● EXERCISE BRIEF
Among the lines below, a stretch begins at the one with "HMIN conversion reads (R425, R470). -/" and ends at the one with "row (R447). -/". Repeat that stretch exactly, ends included.

Stored data entries
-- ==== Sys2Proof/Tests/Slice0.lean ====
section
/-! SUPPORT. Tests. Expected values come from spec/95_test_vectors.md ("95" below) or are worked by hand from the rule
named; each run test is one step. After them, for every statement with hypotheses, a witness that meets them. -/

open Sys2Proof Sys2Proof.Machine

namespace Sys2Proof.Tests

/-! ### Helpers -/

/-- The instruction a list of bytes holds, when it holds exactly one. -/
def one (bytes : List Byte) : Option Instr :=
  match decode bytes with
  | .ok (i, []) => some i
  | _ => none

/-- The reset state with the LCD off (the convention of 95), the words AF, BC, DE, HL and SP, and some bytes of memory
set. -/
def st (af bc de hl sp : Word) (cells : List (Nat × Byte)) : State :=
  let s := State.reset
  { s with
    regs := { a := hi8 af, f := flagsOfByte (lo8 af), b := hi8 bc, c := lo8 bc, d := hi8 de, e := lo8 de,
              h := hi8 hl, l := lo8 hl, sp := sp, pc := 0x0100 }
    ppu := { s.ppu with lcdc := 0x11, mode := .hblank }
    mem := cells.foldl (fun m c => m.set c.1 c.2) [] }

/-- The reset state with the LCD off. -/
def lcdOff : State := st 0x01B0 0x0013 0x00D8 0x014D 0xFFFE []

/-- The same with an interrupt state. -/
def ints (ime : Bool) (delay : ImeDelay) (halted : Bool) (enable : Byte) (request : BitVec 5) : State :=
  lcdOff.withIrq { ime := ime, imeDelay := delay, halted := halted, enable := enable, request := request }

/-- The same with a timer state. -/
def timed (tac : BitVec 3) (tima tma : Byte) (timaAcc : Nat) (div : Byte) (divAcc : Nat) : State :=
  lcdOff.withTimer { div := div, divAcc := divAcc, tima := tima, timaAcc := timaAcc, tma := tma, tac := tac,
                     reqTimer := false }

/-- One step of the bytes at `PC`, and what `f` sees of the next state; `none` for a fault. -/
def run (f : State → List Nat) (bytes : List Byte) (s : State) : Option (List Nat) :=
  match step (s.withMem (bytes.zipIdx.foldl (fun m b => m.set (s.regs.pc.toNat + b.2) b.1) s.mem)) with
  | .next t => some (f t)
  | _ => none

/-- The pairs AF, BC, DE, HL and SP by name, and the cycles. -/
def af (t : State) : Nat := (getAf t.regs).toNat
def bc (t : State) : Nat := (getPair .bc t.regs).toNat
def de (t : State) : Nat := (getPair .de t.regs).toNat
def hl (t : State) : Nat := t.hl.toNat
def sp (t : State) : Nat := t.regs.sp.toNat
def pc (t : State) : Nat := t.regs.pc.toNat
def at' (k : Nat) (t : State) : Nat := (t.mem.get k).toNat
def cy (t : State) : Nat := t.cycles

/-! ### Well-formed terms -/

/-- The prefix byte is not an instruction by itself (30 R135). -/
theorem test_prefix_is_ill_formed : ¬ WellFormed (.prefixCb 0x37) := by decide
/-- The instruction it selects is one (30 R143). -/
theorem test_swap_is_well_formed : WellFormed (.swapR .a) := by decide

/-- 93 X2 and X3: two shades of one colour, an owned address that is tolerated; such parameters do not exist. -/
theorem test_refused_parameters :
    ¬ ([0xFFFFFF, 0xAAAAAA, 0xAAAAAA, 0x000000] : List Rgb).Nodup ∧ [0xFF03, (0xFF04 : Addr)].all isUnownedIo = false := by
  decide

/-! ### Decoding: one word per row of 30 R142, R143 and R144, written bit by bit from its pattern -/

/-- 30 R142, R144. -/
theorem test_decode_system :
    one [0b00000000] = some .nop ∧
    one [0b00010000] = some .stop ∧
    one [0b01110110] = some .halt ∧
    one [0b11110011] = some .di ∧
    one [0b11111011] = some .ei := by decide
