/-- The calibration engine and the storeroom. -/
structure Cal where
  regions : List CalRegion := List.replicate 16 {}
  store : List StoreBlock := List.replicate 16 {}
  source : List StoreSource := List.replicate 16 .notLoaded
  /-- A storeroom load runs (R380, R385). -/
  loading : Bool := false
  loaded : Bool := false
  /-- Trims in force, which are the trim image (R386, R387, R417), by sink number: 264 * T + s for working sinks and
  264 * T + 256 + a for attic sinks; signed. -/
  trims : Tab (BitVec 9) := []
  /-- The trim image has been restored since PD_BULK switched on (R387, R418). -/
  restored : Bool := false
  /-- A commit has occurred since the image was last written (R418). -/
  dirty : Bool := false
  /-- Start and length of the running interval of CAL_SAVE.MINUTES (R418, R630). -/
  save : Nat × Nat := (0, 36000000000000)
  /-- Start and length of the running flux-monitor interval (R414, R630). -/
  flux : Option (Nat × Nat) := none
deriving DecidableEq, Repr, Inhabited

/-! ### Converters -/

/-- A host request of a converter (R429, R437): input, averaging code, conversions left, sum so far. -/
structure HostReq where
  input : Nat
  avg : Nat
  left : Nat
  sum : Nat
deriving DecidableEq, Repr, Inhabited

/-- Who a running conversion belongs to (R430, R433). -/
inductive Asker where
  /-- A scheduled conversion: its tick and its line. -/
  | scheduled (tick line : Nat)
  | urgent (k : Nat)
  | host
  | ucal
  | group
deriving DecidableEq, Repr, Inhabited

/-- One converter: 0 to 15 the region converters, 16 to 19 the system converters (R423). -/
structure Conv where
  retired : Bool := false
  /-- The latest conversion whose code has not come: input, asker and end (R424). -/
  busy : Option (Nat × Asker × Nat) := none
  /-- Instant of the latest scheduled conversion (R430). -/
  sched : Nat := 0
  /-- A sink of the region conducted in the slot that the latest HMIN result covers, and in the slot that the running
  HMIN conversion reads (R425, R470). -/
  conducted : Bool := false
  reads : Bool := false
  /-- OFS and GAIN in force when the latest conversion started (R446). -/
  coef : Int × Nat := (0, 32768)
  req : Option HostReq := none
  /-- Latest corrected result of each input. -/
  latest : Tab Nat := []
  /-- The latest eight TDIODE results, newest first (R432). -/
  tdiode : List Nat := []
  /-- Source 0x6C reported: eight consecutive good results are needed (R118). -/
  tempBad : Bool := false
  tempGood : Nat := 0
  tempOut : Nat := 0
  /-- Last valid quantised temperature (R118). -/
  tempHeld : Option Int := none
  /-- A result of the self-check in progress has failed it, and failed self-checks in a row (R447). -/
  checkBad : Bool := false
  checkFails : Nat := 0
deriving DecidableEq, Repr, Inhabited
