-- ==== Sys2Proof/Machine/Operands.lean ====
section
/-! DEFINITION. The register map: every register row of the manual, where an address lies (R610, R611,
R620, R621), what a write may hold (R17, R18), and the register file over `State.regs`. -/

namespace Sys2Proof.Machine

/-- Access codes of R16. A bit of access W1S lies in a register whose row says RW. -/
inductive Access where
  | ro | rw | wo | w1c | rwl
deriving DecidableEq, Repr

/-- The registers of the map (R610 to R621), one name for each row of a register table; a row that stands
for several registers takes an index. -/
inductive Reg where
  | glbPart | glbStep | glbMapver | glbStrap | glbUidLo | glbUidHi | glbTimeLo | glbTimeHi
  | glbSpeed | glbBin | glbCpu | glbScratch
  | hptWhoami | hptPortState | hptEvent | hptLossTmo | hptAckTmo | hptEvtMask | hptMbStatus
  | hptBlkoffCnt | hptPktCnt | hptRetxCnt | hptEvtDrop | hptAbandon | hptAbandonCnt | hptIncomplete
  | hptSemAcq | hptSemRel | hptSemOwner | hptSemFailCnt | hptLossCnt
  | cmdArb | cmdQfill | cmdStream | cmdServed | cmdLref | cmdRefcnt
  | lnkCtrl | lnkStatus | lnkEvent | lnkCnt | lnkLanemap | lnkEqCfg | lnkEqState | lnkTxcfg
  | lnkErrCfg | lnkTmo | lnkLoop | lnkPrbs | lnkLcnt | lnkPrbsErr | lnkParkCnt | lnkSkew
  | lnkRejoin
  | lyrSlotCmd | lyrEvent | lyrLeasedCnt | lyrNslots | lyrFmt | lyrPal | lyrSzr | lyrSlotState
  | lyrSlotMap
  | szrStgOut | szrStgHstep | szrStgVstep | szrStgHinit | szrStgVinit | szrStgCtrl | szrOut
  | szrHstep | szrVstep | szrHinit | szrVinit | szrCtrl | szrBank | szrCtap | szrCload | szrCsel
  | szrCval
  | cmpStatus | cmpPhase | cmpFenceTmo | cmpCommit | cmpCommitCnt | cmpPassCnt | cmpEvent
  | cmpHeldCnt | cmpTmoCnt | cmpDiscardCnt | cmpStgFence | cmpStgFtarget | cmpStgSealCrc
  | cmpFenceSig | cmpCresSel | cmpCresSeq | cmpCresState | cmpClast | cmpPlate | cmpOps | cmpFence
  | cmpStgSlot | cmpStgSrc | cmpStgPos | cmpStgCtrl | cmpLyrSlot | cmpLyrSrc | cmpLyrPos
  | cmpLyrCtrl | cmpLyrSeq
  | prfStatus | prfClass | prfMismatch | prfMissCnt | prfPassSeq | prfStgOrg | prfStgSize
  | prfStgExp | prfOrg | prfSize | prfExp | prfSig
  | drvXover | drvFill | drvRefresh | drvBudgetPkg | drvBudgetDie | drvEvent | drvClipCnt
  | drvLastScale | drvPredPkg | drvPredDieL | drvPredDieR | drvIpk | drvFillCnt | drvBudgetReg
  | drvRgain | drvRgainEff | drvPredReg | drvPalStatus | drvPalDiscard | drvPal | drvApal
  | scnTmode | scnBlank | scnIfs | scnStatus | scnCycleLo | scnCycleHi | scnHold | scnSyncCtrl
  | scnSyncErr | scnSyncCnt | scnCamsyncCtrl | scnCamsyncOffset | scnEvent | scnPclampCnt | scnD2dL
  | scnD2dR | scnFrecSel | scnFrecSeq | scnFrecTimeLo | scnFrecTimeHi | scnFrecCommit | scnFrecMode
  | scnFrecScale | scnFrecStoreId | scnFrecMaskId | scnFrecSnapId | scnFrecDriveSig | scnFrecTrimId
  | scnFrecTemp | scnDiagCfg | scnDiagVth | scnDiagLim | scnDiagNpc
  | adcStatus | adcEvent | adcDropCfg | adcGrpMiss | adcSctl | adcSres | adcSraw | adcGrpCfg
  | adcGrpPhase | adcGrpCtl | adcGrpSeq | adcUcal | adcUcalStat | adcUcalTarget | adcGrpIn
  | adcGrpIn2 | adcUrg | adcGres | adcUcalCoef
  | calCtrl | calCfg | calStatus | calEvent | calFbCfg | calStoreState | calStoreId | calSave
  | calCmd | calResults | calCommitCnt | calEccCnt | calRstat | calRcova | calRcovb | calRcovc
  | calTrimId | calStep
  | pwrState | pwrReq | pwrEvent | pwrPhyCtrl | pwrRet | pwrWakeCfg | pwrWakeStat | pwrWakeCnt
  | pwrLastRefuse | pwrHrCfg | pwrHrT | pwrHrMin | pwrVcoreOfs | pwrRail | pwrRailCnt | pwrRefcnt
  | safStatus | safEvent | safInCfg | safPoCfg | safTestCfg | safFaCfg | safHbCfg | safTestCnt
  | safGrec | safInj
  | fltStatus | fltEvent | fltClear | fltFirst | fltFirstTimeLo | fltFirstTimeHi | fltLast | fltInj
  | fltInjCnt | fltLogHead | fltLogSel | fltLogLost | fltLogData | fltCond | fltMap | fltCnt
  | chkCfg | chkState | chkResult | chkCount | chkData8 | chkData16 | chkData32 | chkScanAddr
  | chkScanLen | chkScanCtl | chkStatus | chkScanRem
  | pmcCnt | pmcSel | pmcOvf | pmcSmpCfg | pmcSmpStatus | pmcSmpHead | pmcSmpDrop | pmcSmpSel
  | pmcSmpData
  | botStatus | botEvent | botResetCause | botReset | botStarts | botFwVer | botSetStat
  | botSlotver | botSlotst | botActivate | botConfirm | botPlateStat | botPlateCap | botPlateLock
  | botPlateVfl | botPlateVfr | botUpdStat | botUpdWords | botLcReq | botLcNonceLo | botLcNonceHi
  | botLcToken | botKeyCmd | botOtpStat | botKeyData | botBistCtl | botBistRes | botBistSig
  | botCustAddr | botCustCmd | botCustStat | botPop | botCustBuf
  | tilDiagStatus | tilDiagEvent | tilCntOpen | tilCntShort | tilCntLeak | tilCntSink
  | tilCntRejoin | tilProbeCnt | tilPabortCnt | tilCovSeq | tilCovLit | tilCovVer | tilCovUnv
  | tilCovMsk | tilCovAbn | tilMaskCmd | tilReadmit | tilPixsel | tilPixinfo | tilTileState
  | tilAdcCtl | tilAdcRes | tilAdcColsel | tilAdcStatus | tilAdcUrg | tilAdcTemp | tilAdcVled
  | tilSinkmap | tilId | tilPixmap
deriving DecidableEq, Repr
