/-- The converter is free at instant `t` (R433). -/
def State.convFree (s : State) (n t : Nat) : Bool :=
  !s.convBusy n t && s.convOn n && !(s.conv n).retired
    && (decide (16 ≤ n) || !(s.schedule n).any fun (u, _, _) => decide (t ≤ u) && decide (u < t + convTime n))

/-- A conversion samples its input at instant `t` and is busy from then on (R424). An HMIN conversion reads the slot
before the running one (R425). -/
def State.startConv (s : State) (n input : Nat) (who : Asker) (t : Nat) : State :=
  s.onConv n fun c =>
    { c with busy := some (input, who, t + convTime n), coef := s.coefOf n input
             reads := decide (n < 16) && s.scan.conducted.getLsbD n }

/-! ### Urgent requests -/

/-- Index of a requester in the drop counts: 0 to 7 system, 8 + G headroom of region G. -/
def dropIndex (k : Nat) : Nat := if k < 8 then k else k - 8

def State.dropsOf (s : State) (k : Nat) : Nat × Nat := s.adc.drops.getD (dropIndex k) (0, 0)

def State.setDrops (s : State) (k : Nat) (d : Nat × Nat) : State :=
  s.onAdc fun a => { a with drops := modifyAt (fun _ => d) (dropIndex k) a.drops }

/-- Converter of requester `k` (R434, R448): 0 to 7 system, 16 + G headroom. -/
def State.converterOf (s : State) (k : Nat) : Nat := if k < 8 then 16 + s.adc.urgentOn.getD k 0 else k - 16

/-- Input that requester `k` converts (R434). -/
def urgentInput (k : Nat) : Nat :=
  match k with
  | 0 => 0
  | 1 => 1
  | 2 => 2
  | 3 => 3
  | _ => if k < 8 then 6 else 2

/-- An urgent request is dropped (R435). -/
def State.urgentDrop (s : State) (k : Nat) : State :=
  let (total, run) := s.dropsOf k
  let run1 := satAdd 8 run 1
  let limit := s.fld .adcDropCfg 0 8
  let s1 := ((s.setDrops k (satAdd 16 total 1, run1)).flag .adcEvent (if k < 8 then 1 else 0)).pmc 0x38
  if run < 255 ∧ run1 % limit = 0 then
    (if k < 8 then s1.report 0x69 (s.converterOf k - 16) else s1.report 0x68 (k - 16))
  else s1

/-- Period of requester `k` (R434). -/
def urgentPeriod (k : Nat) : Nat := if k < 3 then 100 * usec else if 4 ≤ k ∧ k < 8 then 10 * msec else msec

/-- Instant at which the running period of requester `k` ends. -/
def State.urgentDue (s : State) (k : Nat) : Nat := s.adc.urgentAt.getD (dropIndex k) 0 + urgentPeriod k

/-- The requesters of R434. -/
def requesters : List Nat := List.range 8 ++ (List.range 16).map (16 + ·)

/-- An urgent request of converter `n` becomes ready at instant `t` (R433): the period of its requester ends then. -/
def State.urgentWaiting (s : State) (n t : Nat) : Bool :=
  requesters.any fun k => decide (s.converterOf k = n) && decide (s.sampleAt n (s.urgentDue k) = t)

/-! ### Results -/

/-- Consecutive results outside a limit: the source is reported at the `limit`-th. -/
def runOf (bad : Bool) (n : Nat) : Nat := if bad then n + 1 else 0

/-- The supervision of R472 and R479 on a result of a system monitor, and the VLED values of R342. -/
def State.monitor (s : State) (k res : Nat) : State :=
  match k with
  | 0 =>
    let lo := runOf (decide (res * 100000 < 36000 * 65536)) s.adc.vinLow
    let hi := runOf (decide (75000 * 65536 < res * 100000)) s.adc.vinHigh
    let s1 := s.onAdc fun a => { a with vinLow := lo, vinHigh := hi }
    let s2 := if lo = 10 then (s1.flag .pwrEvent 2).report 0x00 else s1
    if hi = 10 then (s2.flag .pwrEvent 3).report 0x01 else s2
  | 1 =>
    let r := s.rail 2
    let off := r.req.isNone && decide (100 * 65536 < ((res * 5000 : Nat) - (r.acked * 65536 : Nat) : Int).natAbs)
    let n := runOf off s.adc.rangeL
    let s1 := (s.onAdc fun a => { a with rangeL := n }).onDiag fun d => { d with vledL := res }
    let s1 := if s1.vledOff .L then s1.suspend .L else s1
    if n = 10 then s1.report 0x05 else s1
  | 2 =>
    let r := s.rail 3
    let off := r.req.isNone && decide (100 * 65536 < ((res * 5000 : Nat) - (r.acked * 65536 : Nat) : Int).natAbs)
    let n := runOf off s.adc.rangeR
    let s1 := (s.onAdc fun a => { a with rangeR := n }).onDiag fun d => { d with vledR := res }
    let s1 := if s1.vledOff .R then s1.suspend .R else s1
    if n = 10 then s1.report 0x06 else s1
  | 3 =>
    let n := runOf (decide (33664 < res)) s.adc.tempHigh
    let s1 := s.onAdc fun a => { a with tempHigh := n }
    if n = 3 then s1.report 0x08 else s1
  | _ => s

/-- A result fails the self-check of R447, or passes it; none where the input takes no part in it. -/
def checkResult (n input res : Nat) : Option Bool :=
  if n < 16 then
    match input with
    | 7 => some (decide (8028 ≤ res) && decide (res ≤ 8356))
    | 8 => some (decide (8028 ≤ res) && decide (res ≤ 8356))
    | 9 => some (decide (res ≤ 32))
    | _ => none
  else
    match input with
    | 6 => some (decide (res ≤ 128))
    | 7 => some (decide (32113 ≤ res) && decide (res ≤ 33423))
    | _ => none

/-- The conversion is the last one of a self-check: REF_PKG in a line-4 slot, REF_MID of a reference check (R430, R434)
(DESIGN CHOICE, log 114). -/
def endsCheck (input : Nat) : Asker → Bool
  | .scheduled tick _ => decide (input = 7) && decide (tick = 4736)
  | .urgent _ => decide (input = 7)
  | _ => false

● SOLUTION TO THE PROBLEM
  HMIN conversion reads (R425, R470). -/
  conducted : Bool := false
  reads : Bool := false
  /-- OFS and GAIN in force when the latest conversion started (R446). -/
  coef : Int × Nat := (0, 32768)
  req : Option HostReq := none
  /-- Latest corrected result of each input. -/
  latest : Tab Nat := []
  /-- The latest eight TDIODE results, newest first (R432). -/
  tdiode : List Nat := []
  /-- Source 0x6C reported: eight consecutive good results are needed (R118). -/
  tempBad : Bool := false
  tempGood : Nat := 0
  tempOut : Nat := 0
  /-- Last valid quantised temperature (R118). -/
  tempHeld : Option Int := none
  /-- A result of the self-check in progress has failed it, and failed self-checks in a row (R447). -/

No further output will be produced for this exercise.